• [Activity]: Will you give the material below again, every line exactly as it is?
—————
/-- DECODE's loop on the bits of some symbols and the beginning of another code (rule R197). -/
theorem decodeLoop_cut {t : Tree} {sh : Shape} (hs : spells t t.root.index sh = true) {reads : Nat} {q : List Bool}
    (hq : ∀ x ∈ sh.paths, ¬ x.2 <+: q) : ∀ {xs : List (Sym × List Bool)} {fuel : Nat} {inp : InStream}
    {outp : OutStream}, Emitted sh xs → inp.unread = bodyBits xs ++ q → inp.unread.length < reads → xs.length < fuel →
    inp.stall = none →
    ∃ j k o, decodeLoop t reads fuel inp outp = .endOfData j k o ∧ k.bytes = inp.bytes ∧ k.stall = inp.stall ∧
      k.rewound = inp.rewound ∧ k.eod = true ∧ o.stall = outp.stall := by
  intro xs
  induction xs with
  | nil =>
    intro fuel inp outp _ hu hr hf ha
    obtain ⟨k, rfl⟩ := Nat.exists_eq_succ_of_ne_zero (by omega : fuel ≠ 0)
    have hu' : inp.unread = q := hu
    obtain ⟨j, i, h, hb, hs', hw, he⟩ := descend_cut hs (by rw [hu']; exact hq) hr ha
    exact ⟨j, i, outp, by rw [decodeLoop, h], hb, hs', hw, he, rfl⟩
  | cons x xs ih =>
    intro fuel inp outp hx hu hr hf ha
    obtain ⟨k, rfl⟩ := Nat.exists_eq_succ_of_ne_zero (by omega : fuel ≠ 0)
    have hxm := hx x (by simp)
    have hu' : inp.unread = x.2 ++ (bodyBits xs ++ q) := by simpa [bodyBits] using hu
    have hlen := congrArg List.length hu'
    rw [List.length_append] at hlen
    obtain ⟨j, h1, h2, h3⟩ := descend_path hs hxm.1 hu' (show x.2.length ≤ reads by omega) ha
    have hua := unread_of_append (n := x.2.length) rfl hu'
    obtain ⟨j', i', o', h, hb, hs', hw, he, ho⟩ := ih (fuel := k) (inp := inp.advance x.2.length)
      (outp := outp.writeBits 8 x.1.toNat)
      (fun y hy => hx y (by simp [hy])) hua (by rw [hua]; omega) (by simpa using hf) ha
    refine ⟨j', i', o', ?_, hb, hs', hw, he, ?_⟩
    · rw [decodeLoop_leaf h1, h3, if_neg (ne_eos_of_lt hxm.2), h]
    · rw [ho]; exact writeList_stall _ _

/-- A symbol other than the sentinel has a code of at least one bit in a tree with the sentinel (rule R191). -/
theorem path_pos {sh : Shape} {x : Sym × List Bool} {p : List Bool} (he : (Config.eos, p) ∈ sh.paths)
    (hx : x ∈ sh.paths) (hv : x.1.toNat < 256) : 0 < x.2.length := by
  cases sh with
  | leaf v =>
    simp only [Shape.paths, List.mem_singleton] at he hx
    simp only [Prod.mk.injEq] at he
    rw [hx, ← he.1] at hv
    exact absurd hv (by decide)
  | node l r =>
    simp only [Shape.paths, List.mem_append, List.mem_map] at hx
    rcases hx with ⟨y, _, rfl⟩ | ⟨y, _, rfl⟩ <;> simp

theorem length_le_bodyBits {xs : List (Sym × List Bool)} (h : ∀ x ∈ xs, 0 < x.2.length) :
    xs.length ≤ (bodyBits xs).length := by
  induction xs with
  | nil => simp
  | cons x xs ih =>
    have := ih fun y hy => h y (by simp [hy])
    have := h x (by simp)
    have e : (bodyBits (x :: xs)).length = x.2.length + (bodyBits xs).length := by
      rw [bodyBits, List.flatMap_cons, List.length_append]
    rw [e, List.length_cons]
    omega

theorem root_sentinel {t : Tree} {sh : Shape} (hs : spells t t.root.index sh = true) {p : List Bool}
    (he : (Config.eos, p) ∈ sh.paths) : ((rootNode t).leaf && (rootNode t).sym != Config.eos) = false := by
  cases sh with
  | leaf v =>
    have hl := leaf_of_spells hs
    simp only [Shape.paths, List.mem_singleton] at he
    simp only [Prod.mk.injEq] at he
    simp [rootNode, hl.2.1, ← he.1]
  | node l r => simp [rootNode, (internal_of_spells hs).1]

/-- DECODE's body on a body that holds some symbols and the sentinel (rules R195 to R200). -/
theorem decodeBody_done {s : State} {sh : Shape} (ha : s.inp.stall = none) (hs : spells s.tree s.tree.root.index sh = true) {p rest : List Bool}
    {xs : List (Sym × List Bool)} (he : (Config.eos, p) ∈ sh.paths) (hx : Emitted sh xs)
    (hu : s.inp.unread = bodyBits xs ++ (p ++ rest)) (hc : s.outp.Coherent) (ho : s.outp.opos % 8 = 0) :
    ∃ j, decodeBody s =
      (Run.ok { s with
        inp := s.inp.advance ((bodyBits xs).length + p.length),
        outp := { s.outp with opos := s.outp.opos + 8 * xs.length, out := s.outp.out ++ emittedBytes xs },
        trav := { s.trav with cur := j } }).drain s := by
  have hlen : s.inp.unread.length ≤ 8 * s.inp.bytes.length := by rw [length_unread]; omega
  have hxl := length_le_bodyBits fun x h => path_pos he (hx x h).1 (hx x h).2
  have hl := congrArg List.length hu
  rw [List.length_append] at hl
  obtain ⟨j, h⟩ := decodeLoop_done hs (reads := s.inp.descentReads) he
    (fuel := s.inp.descents) (outp := s.outp) hx hu (by unfold InStream.descentReads; omega)
    (by unfold InStream.descents; omega) ha
  refine ⟨j, ?_⟩
  rw [decodeBody, if_neg (by rw [root_sentinel hs he]; simp), h]
  dsimp only
  rw [writeList_bytes hc ho, flush_aligned]
  · simp
  · show (s.outp.opos + 8 * (emittedBytes xs).length) % 8 = 0
    omega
—————
• [Result below]:
/-- DECODE's loop on the bits of some symbols and the beginning of another code (rule R197). -/
theorem decodeLoop_cut {t : Tree} {sh : Shape} (hs : spells t t.root.index sh = true) {reads : Nat} {q : List Bool}
    (hq : ∀ x ∈ sh.paths, ¬ x.2 <+: q) : ∀ {xs : List (Sym × List Bool)} {fuel : Nat} {inp : InStream}
    {outp : OutStream}, Emitted sh xs → inp.unread = bodyBits xs ++ q → inp.unread.length < reads → xs.length < fuel →
    inp.stall = none →
    ∃ j k o, decodeLoop t reads fuel inp outp = .endOfData j k o ∧ k.bytes = inp.bytes ∧ k.stall = inp.stall ∧
      k.rewound = inp.rewound ∧ k.eod = true ∧ o.stall = outp.stall := by
  intro xs
  induction xs with
  | nil =>
    intro fuel inp outp _ hu hr hf ha
    obtain ⟨k, rfl⟩ := Nat.exists_eq_succ_of_ne_zero (by omega : fuel ≠ 0)
    have hu' : inp.unread = q := hu
    obtain ⟨j, i, h, hb, hs', hw, he⟩ := descend_cut hs (by rw [hu']; exact hq) hr ha
    exact ⟨j, i, outp, by rw [decodeLoop, h], hb, hs', hw, he, rfl⟩
  | cons x xs ih =>
    intro fuel inp outp hx hu hr hf ha
    obtain ⟨k, rfl⟩ := Nat.exists_eq_succ_of_ne_zero (by omega : fuel ≠ 0)
    have hxm := hx x (by simp)
    have hu' : inp.unread = x.2 ++ (bodyBits xs ++ q) := by simpa [bodyBits] using hu
    have hlen := congrArg List.length hu'
    rw [List.length_append] at hlen
    obtain ⟨j, h1, h2, h3⟩ := descend_path hs hxm.1 hu' (show x.2.length ≤ reads by omega) ha
    have hua := unread_of_append (n := x.2.length) rfl hu'
    obtain ⟨j', i', o', h, hb, hs', hw, he, ho⟩ := ih (fuel := k) (inp := inp.advance x.2.length)
      (outp := outp.writeBits 8 x.1.toNat)
      (fun y hy => hx y (by simp [hy])) hua (by rw [hua]; omega) (by simpa using hf) ha
    refine ⟨j', i', o', ?_, hb, hs', hw, he, ?_⟩
    · rw [decodeLoop_leaf h1, h3, if_neg (ne_eos_of_lt hxm.2), h]
    · rw [ho]; exact writeList_stall _ _

/-- A symbol other than the sentinel has a code of at least one bit in a tree with the sentinel (rule R191). -/
theorem path_pos {sh : Shape} {x : Sym × List Bool} {p : List Bool} (he : (Config.eos, p) ∈ sh.paths)
    (hx : x ∈ sh.paths) (hv : x.1.toNat < 256) : 0 < x.2.length := by
  cases sh with
  | leaf v =>
    simp only [Shape.paths, List.mem_singleton] at he hx
    simp only [Prod.mk.injEq] at he
    rw [hx, ← he.1] at hv
    exact absurd hv (by decide)
  | node l r =>
    simp only [Shape.paths, List.mem_append, List.mem_map] at hx
    rcases hx with ⟨y, _, rfl⟩ | ⟨y, _, rfl⟩ <;> simp

theorem length_le_bodyBits {xs : List (Sym × List Bool)} (h : ∀ x ∈ xs, 0 < x.2.length) :
    xs.length ≤ (bodyBits xs).length := by
  induction xs with
  | nil => simp
  | cons x xs ih =>
    have := ih fun y hy => h y (by simp [hy])
    have := h x (by simp)
    have e : (bodyBits (x :: xs)).length = x.2.length + (bodyBits xs).length := by
      rw [bodyBits, List.flatMap_cons, List.length_append]
    rw [e, List.length_cons]
    omega

theorem root_sentinel {t : Tree} {sh : Shape} (hs : spells t t.root.index sh = true) {p : List Bool}
    (he : (Config.eos, p) ∈ sh.paths) : ((rootNode t).leaf && (rootNode t).sym != Config.eos) = false := by
  cases sh with
  | leaf v =>
    have hl := leaf_of_spells hs
    simp only [Shape.paths, List.mem_singleton] at he
    simp only [Prod.mk.injEq] at he
    simp [rootNode, hl.2.1, ← he.1]
  | node l r => simp [rootNode, (internal_of_spells hs).1]

/-- DECODE's body on a body that holds some symbols and the sentinel (rules R195 to R200). -/
theorem decodeBody_done {s : State} {sh : Shape} (ha : s.inp.stall = none) (hs : spells s.tree s.tree.root.index sh = true) {p rest : List Bool}
    {xs : List (Sym × List Bool)} (he : (Config.eos, p) ∈ sh.paths) (hx : Emitted sh xs)
    (hu : s.inp.unread = bodyBits xs ++ (p ++ rest)) (hc : s.outp.Coherent) (ho : s.outp.opos % 8 = 0) :
    ∃ j, decodeBody s =
      (Run.ok { s with
        inp := s.inp.advance ((bodyBits xs).length + p.length),
        outp := { s.outp with opos := s.outp.opos + 8 * xs.length, out := s.outp.out ++ emittedBytes xs },
        trav := { s.trav with cur := j } }).drain s := by
  have hlen : s.inp.unread.length ≤ 8 * s.inp.bytes.length := by rw [length_unread]; omega
  have hxl := length_le_bodyBits fun x h => path_pos he (hx x h).1 (hx x h).2
  have hl := congrArg List.length hu
  rw [List.length_append] at hl
  obtain ⟨j, h⟩ := decodeLoop_done hs (reads := s.inp.descentReads) he
    (fuel := s.inp.descents) (outp := s.outp) hx hu (by unfold InStream.descentReads; omega)
    (by unfold InStream.descents; omega) ha
  refine ⟨j, ?_⟩
  rw [decodeBody, if_neg (by rw [root_sentinel hs he]; simp), h]
  dsimp only
  rw [writeList_bytes hc ho, flush_aligned]
  · simp
  · show (s.outp.opos + 8 * (emittedBytes xs).length) % 8 = 0
    omega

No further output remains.